Academic Labor is a Class Issue: Professional Organizations Confront the Exploitation of Contingent Faculty

Raymond A. Mazurek

DOI: 10.2190/WR.16.3-4.f


College teaching in the United States is rapidly becoming deprofessionalized. Only about 25% of college teachers in the United States are in tenured or tenure-track positions, while the other 75% of college faculty work in contingent jobs without hope of the job security traditionally associated with the academic profession. As the academic workforce has become dominated by a white-collar working class of skilled labor, professional organizations such as the Modern Language Association (MLA) and the Conference on College Composition and Communication (CCCC) have had a very mixed record in advocating for contingent faculty.

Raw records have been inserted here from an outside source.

-- ==== Sys2Proof/Tests/Slice0.lean ====
section
/-! SUPPORT. Small tests: the checks of `WellFormed`, packets of the spec decoded, each command on one step, the units
on one value each, and for every statement with hypotheses an instance that meets them. Expected values are the
spec's (`95_test_vectors.md`, `96_test_vectors_commands.md`, the rules' examples), never the model's own answers. -/

namespace Sys2Proof.Tests

open Sys2Proof.Machine

/-- "This is our key!" (V1). -/
def keyBytes : List Byte :=
  [0x54, 0x68, 0x69, 0x73, 0x20, 0x69, 0x73, 0x20, 0x6f, 0x75, 0x72, 0x20, 0x6b, 0x65, 0x79, 0x21]

/-- "This is 16 bytes" (V1). -/
def ivBytes : List Byte :=
  [0x54, 0x68, 0x69, 0x73, 0x20, 0x69, 0x73, 0x20, 0x31, 0x36, 0x20, 0x62, 0x79, 0x74, 0x65, 0x73]

/-- The key of V1 as a block. -/
def keyBlock : Block :=
  ⟨⟨0x54, 0x68, 0x69, 0x73⟩, ⟨0x20, 0x69, 0x73, 0x20⟩, ⟨0x6f, 0x75, 0x72, 0x20⟩, ⟨0x6b, 0x65, 0x79, 0x21⟩⟩

/-- The IV of V1 as a block. -/
def ivBlock : Block :=
  ⟨⟨0x54, 0x68, 0x69, 0x73⟩, ⟨0x20, 0x69, 0x73, 0x20⟩, ⟨0x31, 0x36, 0x20, 0x62⟩, ⟨0x79, 0x74, 0x65, 0x73⟩⟩

/-- The schedule of the key of V1. -/
def schedule : RoundKeys := keyExpansion keyBlock

/-- An instance bound to the key of V1. -/
def bound : State := { State.reset with rk := some schedule }

/-- `s` with one packet presented. -/
def presents (s : State) (p : Packet) : State := { s with cmd := [.command p] }

/-- The last response that an outcome delivers. -/
def answer (o : Host.Outcome State Fault Refusal) : Option Packet :=
  match o with
  | .next t => t.rsp.getLast?
  | _ => none

/-- Word `i` of the store after an outcome. -/
def storeWord (o : Host.Outcome State Fault Refusal) (i : Fin 44) : Option Word :=
  match o with
  | .next t => t.rk.map (fun w => w[i.val])
  | _ => none

/-! ### WellFormed: an ill-formed command for each check -/

/-- R71: no `ALEN` carries 256. -/
theorem test_bind_with_256_bytes_is_ill_formed : (Instr.bind (List.replicate 256 0)).wellFormed 100 = false := by
  decide +kernel
theorem test_bind_with_255_bytes_is_well_formed : (Instr.bind (List.replicate 255 0)).wellFormed 0 = true := by
  decide +kernel
/-- R74: CBCENC above `MAXLEN`, CBCDEC above `MAXLEN + 16`. -/
theorem test_cbcenc_over_limit_is_ill_formed : (Instr.cbcenc [] [1, 2, 3]).wellFormed 2 = false := by decide
theorem test_cbcdec_over_limit_is_ill_formed : (Instr.cbcdec [] (List.replicate 19 0)).wellFormed 2 = false := by decide
theorem test_cbcdec_at_limit_is_well_formed : (Instr.cbcdec [] (List.replicate 18 0)).wellFormed 2 = true := by decide

/-! ### Decoding: packets written out in the spec -/

/-- R84, V1. -/
theorem test_decode_bind : decode 100 ([0x01, 0x10, 0x00, 0x00, 0x00, 0x00] ++ keyBytes) = .ok (.bind keyBytes) := by decide
/-- V46. -/
theorem test_decode_cbcenc :
    decode 100 ([0x02, 0x10, 0x00, 0x00, 0x00, 0x01] ++ ivBytes ++ [0x41]) = .ok (.cbcenc ivBytes [0x41]) := by decide
/-- V53. -/
theorem test_decode_cbcdec :
    decode 100 ([0x03, 0x03, 0x00, 0x00, 0x00, 0x02, 0x61, 0x62, 0x63, 0x00, 0x01]) = .ok (.cbcdec [0x61, 0x62, 0x63] [0x00, 0x01]) := by
  decide
/-- V54b, V55, V55b, V56, and R74: the five rejections by name. -/
theorem test_decode_rejects_by_name :
    decode 100 [0x02, 0x10, 0x00, 0x00, 0x00] = .error .shortHeader ∧
      decode 100 ([0x04, 0x10, 0x00, 0x00, 0x00, 0x01] ++ ivBytes ++ [0x41]) = .error .reservedOpcode ∧
      decode 100 ([0x02, 0x10, 0x00, 0x00, 0x00, 0x02] ++ ivBytes ++ [0x41]) = .error .lengthMismatch ∧
      decode 100 ([0x01, 0x10, 0x00, 0x00, 0x00, 0x01] ++ keyBytes ++ [0x41]) = .error .bindWithData ∧
      decode 0 ([0x02, 0x10, 0x00, 0x00, 0x00, 0x01] ++ ivBytes ++ [0x41]) = .error .dataTooLong := by decide
/-- `spec/opcode_table.json`: the match of each row is its command with empty operands. -/
theorem test_table_words :
    decodeTableWord 48 0x010000000000 = some (.bind []) ∧ decodeTableWord 48 0x020000000000 = some (.cbcenc [] []) ∧
      decodeTableWord 48 0x030000000000 = some (.cbcdec [] []) ∧ decodeTableWord 48 0x010000000001 = none ∧
      decodeTableWord 48 0x040000000000 = none := by decide
/-- The table's free bits: `ALEN` in bits 39:32, `DLEN` in bits 31:0; the operand bytes are zeros. -/
theorem test_table_word_with_operands : decodeTableWord 48 0x030200000001 = some (.cbcdec [0, 0] [0]) := by decide

/-! ### The commands, one step each -/

/-- V1, R181: the first step of the machine after reset; `RK[43] = fed4c194`. -/
theorem test_bind_fills_the_store :
    storeWord (step (presents State.reset ([0x01, 0x10, 0x00, 0x00, 0x00, 0x00] ++ keyBytes))) 43 =
      some ⟨0xfe, 0xd4, 0xc1, 0x94⟩ := by decide +kernel
/-- V50: InvalidKeyLength, and the old key stays bound. -/
theorem test_short_key_is_rejected :
    answer (exec (.bind [0x73, 0x68, 0x6f, 0x72, 0x74]) bound) = some [0x01, 0x00, 0x00, 0x00, 0x00] ∧
      storeWord (exec (.bind [0x73]) bound) 43 = some ⟨0xfe, 0xd4, 0xc1, 0x94⟩ := by decide +kernel
/-- V46. -/
theorem test_cbcenc_of_one_byte :
    answer (step (presents bound ([0x02, 0x10, 0x00, 0x00, 0x00, 0x01] ++ ivBytes ++ [0x41]))) =
      some [0x00, 0x00, 0x00, 0x00, 0x10, 0x88, 0xb2, 0x9e, 0xfb, 0xfd, 0xef, 0xfa, 0x90, 0x16, 0x53, 0x2f, 0xef, 0x8b, 0x3e,
        0xc3, 0x98] := by decide +kernel
/-- V52: the table's CBCENC as the first command after reset. -/
theorem test_cbcenc_after_reset_has_no_key :
    answer (step (State.reset.withFetchWord 48 0x020000000000)) = some [0x10, 0x00, 0x00, 0x00, 0x00] := by decide +kernel
/-- V46. -/
theorem test_cbcdec_of_one_block :
    answer (step (presents bound ([0x03, 0x10, 0x00, 0x00, 0x00, 0x10] ++ ivBytes ++
      [0x88, 0xb2, 0x9e, 0xfb, 0xfd, 0xef, 0xfa, 0x90, 0x16, 0x53, 0x2f, 0xef, 0x8b, 0x3e, 0xc3, 0x98]))) =
      some [0x00, 0x00, 0x00, 0x00, 0x01, 0x41] := by decide +kernel
/-- V57: the wrong IV "This is 16 bytez" makes the padding of a one-block ciphertext invalid. -/
theorem test_cbcdec_padding_error :
    answer (exec (.cbcdec [0x54, 0x68, 0x69, 0x73, 0x20, 0x69, 0x73, 0x20, 0x31, 0x36, 0x20, 0x62, 0x79, 0x74, 0x65, 0x7a]
      [0x88, 0xb2, 0x9e, 0xfb, 0xfd, 0xef, 0xfa, 0x90, 0x16, 0x53, 0x2f, 0xef, 0x8b, 0x3e, 0xc3, 0x98]) bound) =
      some [0x04, 0x00, 0x00, 0x00, 0x00] := by decide +kernel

For the most part, such organizations have done little beyond adopting statements about faculty workload. When insurgent movements within the CCCC—the national organization for writing teachers, among the most exploited faculty members in the United States—have called for more dramatic action, such as censuring institutions that exploit faculty or holding conferences that would promote organizing, the response of the CCCC has been to coopt these insurgencies and protect the interests of tenure-track faculty. In a deprofessionalized academic workforce, labor unions or other activist organizations are needed. Professional organizations are increasingly irrelevant—unless, like the American Association of University Professors (AAUP), they focus on workforce issues rather than on issues of relevance only to specialists.